Saímos do Subway, visitamos a ponte metálica e a praça central, onde se situa o imponente e bem cuidado prédio da prefeitura (mais uma vez, inveja!), além do Santuário de Santa Rita de Cássia, que parece ser a igreja principal da cidade. A praça é enorme, repleta de banquinhos e com uma grande fonte retangular. Muitas crianças formavam uma fila para a entrada numa grande escola em um dos lados da largo central. Tratava-se do Instituto Nossa Senhora do Carmo.
Andamos mais um pouco, passando por outra escola, esta estadual (Escola Estadual Coronel Vieira) e alcançamos a bela Avenida Astolfo Dutra, arborizada e com os trilhos da antiga Estrada de Ferro Leopoldina. Tiramos várias fotos e percorremos a avenida, já de volta ao ponto onde havíamos deixado a Ténéré. Arrumamos nossas coisas e pegamos a moto para dar mais uma rodada pela cidade e regressarmos. Atravessamos novamente o Rio Pomba, passando pelas duas pontes da região central e tomamos o caminho de volta, pelas mesmas estradas que nos levaram até ali.
No retorno, resolvemos entrar na pequena cidade de Dona Eusébia, também para conhecer. Passamos pelo centro e seguimos até a prefeitura. Uma cidade singela e também com um centrinho bem cuidado. Para acessá-la cruzamos mais uma vez o Rio Pomba, por sobre uma ponte estreita, trajeto que percorremos em sentido inverso para voltar à rodovia e seguir nosso caminho.
Estávamos com planos de fazer ainda mais uma parada no retorno, para tomar um cafezinho, em um lugar pelo qual passamos em na cidade de Rio Pomba, mas, ao chegarmos lá, o encontramos fechado. Prosseguimos, pois.
Ao chegar próximo a entrada de Mercês, lembrei-me do melhor capuccino do mundo, lá do Meia Lua e falei com a Rochelli, que prontamente concordou com o pequeno desvio de rota. Entramos então naquela linda cidadezinha, para saborearmos dois sempre ótimos capuccinos, acompanhados de pão de queijo e maionese caseira. Ótimo lanche!

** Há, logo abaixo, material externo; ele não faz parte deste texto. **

theorem opcodeByte_pop (rp : StackPair) :
    opcodeByte (.pop rp) = BitVec.ofNat 8 (0xC1 + 16 * stackPairOf rp) := by
  cases rp <;> rfl

/-- The encoding of a well-formed instruction says where its operand fetch faults (R313). -/
theorem operandFetchFaults_of_encode {i : Instr} {op : Byte} {operands : List Byte}
    (hwf : i.wf = true) (h : encode i = op :: operands) :
    OperandFetchFaults op (operands.length + 1) := by
  obtain ⟨-, hlength⟩ := lengthFollowsFromTheOpcode
  have hlen : (operandBytes i).length + 1 = lengthOf (opcodeByte i) := hlength i hwf
  cases h
  exact hlen ▸ operandFetchPastTheTopFaults (opcodeByte i)

/-! ### Pairs as two bytes -/

theorem readStackPair_eq (s : State) (rp : StackPair) :
    readStackPair s rp = concat (stackPairValue s rp).1 (stackPairValue s rp).2 := by
  cases rp <;> rfl

/-- The stack pair of a state whose SP has moved is written as before (R44). -/
theorem writeStackPair_concat (s : State) (rp : StackPair) (v : Byte × Byte) (x : Word) :
    writeStackPair { s with sp := x } rp (concat v.1 v.2)
      = { assignStackPair s rp v with sp := x } := by
  cases rp <;> simp only [writeStackPair, assignStackPair, hiByte_concat, loByte_concat]

theorem writePair_h_concat (s : State) (hi lo : Byte) :
    writePair s .h (concat hi lo) = { s with h := hi, l := lo } := by
  simp only [writePair, hiByte_concat, loByte_concat]

theorem concat_eq_ofNat (hi lo : Byte) :
    concat hi lo = BitVec.ofNat 16 (256 * hi.toNat + lo.toNat) := by
  rw [← concat_toNat, BitVec.ofNat_toNat, BitVec.setWidth_eq]

/-! ### Data words in range and at 0xFFFF (R14) -/

theorem read16_wordAt {s : State} {x : Word} (h : WordFits s x) :
    read16 s x.toNat = .ok (concat (wordAt s x).1 (wordAt s x).2) := by
  rw [read16_ok h, joinWord_eq]

theorem pop16_wordAt {s : State} (h : CanPop s) :
    pop16 s = .ok (concat (wordAt s s.sp).1 (wordAt s s.sp).2, { s with sp := s.sp + 2 }) := by
  rw [pop16_ok h, joinWord_eq]

/-- A sequence whose first part raises is that raise. -/
theorem bind_of_error {α β : Type} {x : Except Raise α} {f : α → Except Raise β} {r : Raise}
    (hx : x = .error r) : (x >>= f) = .error r := by
  rw [hx, bind_error]

/-- The address of a word's first byte is always in range. -/
theorem a16_toNat (cfg : Config) (x : Word) : a16 cfg x.toNat = .ok x := by
  rw [a16_ok (.inr (by omega)), ofInt_toNat]

/-- The second byte of a word at 0xFFFF has no address (R313). -/
theorem a16_second_raises {cfg : Config} (hw : cfg.wrap16 = .fault) :
    a16 cfg ((0xFFFF#16).toNat + 1) = .error (.addressOutOfBounds 0x10000) :=
  a16_raises hw (by decide)

theorem read16_raises {s : State} (hw : s.cfg.wrap16 = .fault) :
    read16 s (0xFFFF#16).toNat = .error (.addressOutOfBounds 0x10000) :=
  bind_of_ok (a16_toNat s.cfg _) (bind_of_error (a16_second_raises hw))

theorem write16_raises {s : State} (v : Word) (hw : s.cfg.wrap16 = .fault) :
    write16 s (0xFFFF#16).toNat v = .error (.addressOutOfBounds 0x10000) :=
  bind_of_ok (a16_toNat s.cfg _) (bind_of_error (a16_second_raises hw))

/-! ### Instructions that store -/

/-- The word a push leaves in memory (R15). -/
theorem Pushed.storesWord {s t : State} {hi lo : Byte} (h : Pushed s t (concat hi lo)) :
    StoresWord s t (s.sp - 2) hi lo := by
  have hnext : s.sp - 2 + 1 = s.sp - 1 := by bv_omega
  exact storesWord_of_mem (hnext ▸ h.mem)

section
variable {i : Instr} {s : State}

Como estamos no inverno, o dia já perdera grande parte de sua luminosidade e resolvemos voltar, para aproveitar o pôr do sol na serra de Santa Bárbara, o que, de fato, fizemos. A luz estava muito bonita quando chegamos em Santa Bárbara do Tugúrio e iniciamos a subida da serra.

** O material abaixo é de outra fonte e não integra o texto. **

-- ==== Sys2Proof/Machine/Operands.lean ====
section
/-!
DEFINITION. Every operand form: immediates, effective addresses, targets, the second source of the BF format, and the
bit-field function itself.
-/

namespace Sys2Proof.Machine

/-- `sext_XLEN(imm)` (R5, R61). -/
def sext (w : Nat) {n : Nat} (imm : BitVec n) : BitVec w := imm.signExtend w

/-- The one addressing mode of `lw` and `sw`: base register plus sign-extended 12-bit immediate (R67, R68). -/
def effectiveAddress {w : Nat} (h : Hart w) (rs1 : Reg) (imm : BitVec 12) : BitVec w :=
  h.readReg rs1 + sext w imm

/-- A branch target, relative to the branch itself (R69). -/
def branchTarget {w : Nat} (h : Hart w) (offset : BitVec 13) : BitVec w :=
  h.pc + sext w offset

/-- `v & ~1`: a jump target with its bit 0 cleared (R70, R73). -/
def clearBit0 {w : Nat} (v : BitVec w) : BitVec w := v &&& ~~~ 1#w

/-- The target of `jalr` (R70). -/
def jalrTarget {w : Nat} (h : Hart w) (rs1 : Reg) (imm : BitVec 12) : BitVec w :=
  clearBit0 (h.readReg rs1 + sext w imm)

/-- The link of `jalr`: the address after it (R70). -/
def linkAddress {w : Nat} (h : Hart w) : BitVec w := h.pc + BitVec.ofNat w 4

/-- The second source of `bfxp` and `bfxpc`: zero for x0, else what `rd` holds before the instruction (R37, R55). -/
def bfSecond {w : Nat} (h : Hart w) (rd : CReg) : Src2 → BitVec w
  | .zero => h.readReg 0
  | .rd   => h.readReg rd.toReg

/-- `ones(n)`: the value whose low `n` bits are 1, that is 2^n - 1 (R5). -/
def ones (w n : Nat) : BitVec w := BitVec.ofNat w (2 ^ n - 1)

/-- `BFXP(a, b, start, len, dest)` (R50): the field of `a` replaces the window of `b`, it is not OR-ed into it (C2, D6). -/
def bfxpValue {w : Nat} (a b : BitVec w) (start len dest : Nat) : BitVec w :=
  let mask  := ones w len
  let field := (a >>> start) &&& mask
  (b &&& ~~~ (mask <<< dest)) ||| (field <<< dest)

end Sys2Proof.Machine
end

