-- ==== Sys2Proof/Machine/Flags.lean ====
section
/-!
DEFINITION. Conditions. The machine has no flag, condition code or status register (R14), and no instruction computes one; the only
condition is the one `bne` tests on two registers.
-/

namespace Sys2Proof.Machine

/-- The condition of `bne` (R69). -/
def notEqual {w : Nat} (h : Hart w) (rs1 rs2 : Reg) : Bool :=
  h.readReg rs1 != h.readReg rs2

end Sys2Proof.Machine
end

Chegamos em Barbacena já no finalzinho da tarde, felizes da vida com o ótimo passeio. Vamos aproveitando as oportunidades para explorar novos lugares!
Nesta manhã, resolvi fazer um passeio mais curto. Tinha alguns planos ambiciosos¹ na véspera, mas acabei optando por um passeio mais local. Após consultar o Google Maps e ver os destinos interessantes, lembrei-me de João Ayres, cuja estação visitamos lá em 2015! Na época, tinha tanto mato que não conseguimos nos aproximar muito do prédio, que tem um estilo arquitetônico bem interessante, bem único para a região. Também poderia aproveitar para explorar melhor as redondezas, buscando encontrar o memorial do grande acidente ferroviário de 1938, que vitimou o escoteiro Caio Vianna Martins, e também tentar o retorno por outro trajeto.

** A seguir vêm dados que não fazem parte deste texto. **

/-- R73: `c.jr`. rs1 = 0 raises IllegalInstruction; with HAS_C the target, bit 0 cleared, is always aligned; its effect is that of
`jalr x0, 0(rs1)`. -/
def Obligations.CJrJumpsToRegister : Prop :=
  (∀ (cfg : Config) (p : BitVec 16), cfg.hasC = true → p &&& 0xF07F#16 = 0x8002#16 →
    (p.extractLsb' 7 5 ≠ 0#5 → decode16 cfg p = .ok (.cJr (regOf (p.extractLsb' 7 5)))) ∧
    (∀ h : Hart cfg.xlen.bits, p.extractLsb' 7 5 = 0#5 → Standing cfg h (.half p) →
      step ⟨cfg, h⟩ = .fault (.illegalInstruction h.pc.toNat p.toNat))) ∧
  (∀ (cfg : Config) (h : Hart cfg.xlen.bits) (rs1 : Reg) (t : BitVec cfg.xlen.bits),
    cfg.hasC = true → t.toNat = (h.readReg rs1).toNat / 2 * 2 →
    t.toNat % cfg.ialignBytes = 0 ∧
    ∃ h', exec (.cJr rs1) ⟨cfg, h⟩ = .next ⟨cfg, h'⟩ ∧ PcOnly h h' t) ∧
  (∀ (rs1 : Reg) (s : State), exec (.cJr rs1) s = exec (.jalr 0 rs1 0) s) ∧
  decode16 Config.reset 0x8082#16 = .ok (.cJr 1)

/-! ### Memory -/

/-- R23: data accesses are little-endian, with addresses modulo 2^XLEN. A read takes each byte from its own address; a write puts
each byte there and leaves every other alone; and a word stored by `sw` and loaded by `lw` from the same address is the value
stored, the low 32 bits of x[rs2], sign-extended. -/
def Obligations.DataAccessesAreLittleEndian : Prop :=
  (∀ (x : Xlen) (m : Memory) (addr : BitVec x.bits), ∀ i < 4,
    (m.read addr 32 4).extractLsb' (8 * i) 8 = m.byte ((addr.toNat + i) % 2 ^ x.bits)) ∧
  (∀ (x : Xlen) (m : Memory) (addr v : BitVec x.bits), m.wf →
    (∀ i < 4, (m.write addr v 4).byte ((addr.toNat + i) % 2 ^ x.bits) = v.extractLsb' (8 * i) 8) ∧
    ∀ a, (∀ i < 4, a ≠ (addr.toNat + i) % 2 ^ x.bits) → (m.write addr v 4).byte a = m.byte a) ∧
  (∀ (cfg : Config) (h h1 : Hart cfg.xlen.bits) (rs2 rs1 rd : Reg) (imm : BitVec 12), h.mem.wf →
    exec (.sw rs2 rs1 imm) ⟨cfg, h⟩ = .next ⟨cfg, h1⟩ →
    ∃ h2, exec (.lw rd rs1 imm) ⟨cfg, h1⟩ = .next ⟨cfg, h2⟩ ∧
      h2.readReg rd = if rd = 0 then 0 else ((h.readReg rs2).setWidth 32).signExtend cfg.xlen.bits)

/-- The canonical form of memory is canonical: two memories in it that read alike are the same data. -/
def Obligations.MemoriesThatReadAlikeAreEqual : Prop :=
  ∀ m n : Memory, m.wf → n.wf → (∀ a, m.byte a = n.byte a) → m = n

/-- R24: a misaligned `lw` or `sw` raises its exception and performs no part of the access; the state left behind differs in the
fault record alone. -/
def Obligations.MisalignedAccessChangesNothing : Prop :=
  ∀ (cfg : Config) (h : Hart cfg.xlen.bits) (r rs1 : Reg) (imm : BitVec 12),
    let addr := h.readReg rs1 + imm.signExtend cfg.xlen.bits
    addr.toNat % 4 ≠ 0 → h.fault = none →
    (let e := Fault.loadAddressMisaligned h.pc.toNat addr.toNat
     exec (.lw r rs1 imm) ⟨cfg, h⟩ = .fault e ∧
     State.settle ⟨cfg, h⟩ (exec (.lw r rs1 imm) ⟨cfg, h⟩) = ⟨cfg, { h with fault := some e }⟩) ∧
    (let e := Fault.storeAddressMisaligned h.pc.toNat addr.toNat
     exec (.sw r rs1 imm) ⟨cfg, h⟩ = .fault e ∧
     State.settle ⟨cfg, h⟩ (exec (.sw r rs1 imm) ⟨cfg, h⟩) = ⟨cfg, { h with fault := some e }⟩)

Saí pela manhã, não muito cedo, considerando que não andaria grandes distâncias. Apesar de ter programado inicialmente pegar a rodovia asfaltada para Antônio Carlos, mudei de ideia e rumei para Campolide. De lá, pude percorrer mais uma vez o antigo leito da Linha da Oeste de Minas. É um trecho bem conhecido, mas fiquei curioso para ver como estavam as condições da estrada e, já que era para fazer um off road e sujar a moto, melhor começar a pegar terra o quanto antes.
A estrada de chão estava muito boa e bem cuidada, apesar de muita poeira e alguns bancos de terra fofa. Normal para o período de estiagem e para o clima no inverno. O dia estava perfeito, com o céu completamente azul. Nas proximidades de Antônio Carlos, o piso passa a ser asfaltado e, por incrível que pareça, os problemas começaram. De repente senti a traseira da moto meio bamba justo quando passava por sobre umas manchas no asfalto. Isso só poderia significar duas coisas naquele momento: óleo na pista ou pneu furado. Para meu azar, foi a segunda opção.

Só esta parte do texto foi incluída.